**TRY IT**:
Report how many lines below contain the word "writeReg". Write only that number.

**DATA TO USE**:
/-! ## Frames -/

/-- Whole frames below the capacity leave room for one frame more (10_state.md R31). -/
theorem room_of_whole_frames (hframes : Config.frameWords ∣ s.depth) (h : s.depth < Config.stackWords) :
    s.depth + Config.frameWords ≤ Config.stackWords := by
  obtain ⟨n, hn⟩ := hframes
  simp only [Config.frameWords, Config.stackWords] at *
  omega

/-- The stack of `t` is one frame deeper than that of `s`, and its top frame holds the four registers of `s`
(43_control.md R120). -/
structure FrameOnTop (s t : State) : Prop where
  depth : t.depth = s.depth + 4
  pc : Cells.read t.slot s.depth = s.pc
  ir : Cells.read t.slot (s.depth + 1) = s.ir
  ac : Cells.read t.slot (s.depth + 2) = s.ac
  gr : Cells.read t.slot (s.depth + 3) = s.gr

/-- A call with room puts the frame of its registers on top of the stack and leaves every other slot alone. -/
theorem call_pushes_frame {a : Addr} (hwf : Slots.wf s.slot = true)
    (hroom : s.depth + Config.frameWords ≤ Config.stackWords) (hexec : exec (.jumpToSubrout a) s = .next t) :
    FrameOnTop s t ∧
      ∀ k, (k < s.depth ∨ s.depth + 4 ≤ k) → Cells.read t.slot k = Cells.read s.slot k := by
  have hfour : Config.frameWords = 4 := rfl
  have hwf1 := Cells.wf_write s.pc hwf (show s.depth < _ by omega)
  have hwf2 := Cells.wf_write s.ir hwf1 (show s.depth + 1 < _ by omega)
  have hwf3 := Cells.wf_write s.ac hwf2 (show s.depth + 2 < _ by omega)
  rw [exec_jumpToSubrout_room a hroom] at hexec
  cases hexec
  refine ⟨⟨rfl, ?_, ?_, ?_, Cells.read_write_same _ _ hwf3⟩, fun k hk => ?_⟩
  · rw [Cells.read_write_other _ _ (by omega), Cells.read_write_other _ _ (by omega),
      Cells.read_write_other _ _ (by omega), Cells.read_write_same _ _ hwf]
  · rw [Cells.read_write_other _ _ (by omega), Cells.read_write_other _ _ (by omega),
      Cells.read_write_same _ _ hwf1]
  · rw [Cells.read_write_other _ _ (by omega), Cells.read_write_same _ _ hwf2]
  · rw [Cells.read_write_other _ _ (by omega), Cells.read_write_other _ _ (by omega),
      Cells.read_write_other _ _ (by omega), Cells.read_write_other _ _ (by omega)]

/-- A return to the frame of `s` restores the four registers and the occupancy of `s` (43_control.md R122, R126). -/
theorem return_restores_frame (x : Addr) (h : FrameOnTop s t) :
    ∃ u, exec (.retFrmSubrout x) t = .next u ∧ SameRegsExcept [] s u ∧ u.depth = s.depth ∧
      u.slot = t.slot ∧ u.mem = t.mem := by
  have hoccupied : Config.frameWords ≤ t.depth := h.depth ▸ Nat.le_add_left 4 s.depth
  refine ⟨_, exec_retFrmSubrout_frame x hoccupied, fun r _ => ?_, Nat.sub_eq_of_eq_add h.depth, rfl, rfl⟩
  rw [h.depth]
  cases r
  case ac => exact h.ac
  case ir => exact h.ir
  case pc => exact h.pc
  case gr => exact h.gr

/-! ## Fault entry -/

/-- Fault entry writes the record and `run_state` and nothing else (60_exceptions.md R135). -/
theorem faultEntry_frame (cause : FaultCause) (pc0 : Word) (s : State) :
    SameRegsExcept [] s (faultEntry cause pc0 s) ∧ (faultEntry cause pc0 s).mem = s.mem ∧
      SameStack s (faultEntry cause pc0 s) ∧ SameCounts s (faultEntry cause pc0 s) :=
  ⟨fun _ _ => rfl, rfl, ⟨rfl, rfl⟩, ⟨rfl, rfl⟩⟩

==

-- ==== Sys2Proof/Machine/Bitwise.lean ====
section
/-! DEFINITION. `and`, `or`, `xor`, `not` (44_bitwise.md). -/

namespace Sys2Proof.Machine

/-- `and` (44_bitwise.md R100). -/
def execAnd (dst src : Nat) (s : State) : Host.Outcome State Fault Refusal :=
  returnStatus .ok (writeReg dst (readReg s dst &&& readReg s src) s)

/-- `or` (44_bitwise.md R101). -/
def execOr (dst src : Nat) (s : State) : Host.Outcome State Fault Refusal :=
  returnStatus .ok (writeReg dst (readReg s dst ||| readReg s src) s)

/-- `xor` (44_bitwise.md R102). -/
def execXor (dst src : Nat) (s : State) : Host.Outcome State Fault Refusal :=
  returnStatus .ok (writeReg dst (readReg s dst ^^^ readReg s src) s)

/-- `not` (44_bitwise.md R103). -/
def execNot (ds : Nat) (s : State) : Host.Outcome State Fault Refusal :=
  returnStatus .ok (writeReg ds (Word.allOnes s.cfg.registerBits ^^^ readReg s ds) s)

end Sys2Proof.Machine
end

---

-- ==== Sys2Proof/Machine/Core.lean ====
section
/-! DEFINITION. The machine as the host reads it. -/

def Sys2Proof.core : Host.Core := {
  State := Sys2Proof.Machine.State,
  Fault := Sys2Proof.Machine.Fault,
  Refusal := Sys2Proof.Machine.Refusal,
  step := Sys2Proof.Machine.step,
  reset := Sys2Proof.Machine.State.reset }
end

**SOLUTION TO THE PROBLEM**:
4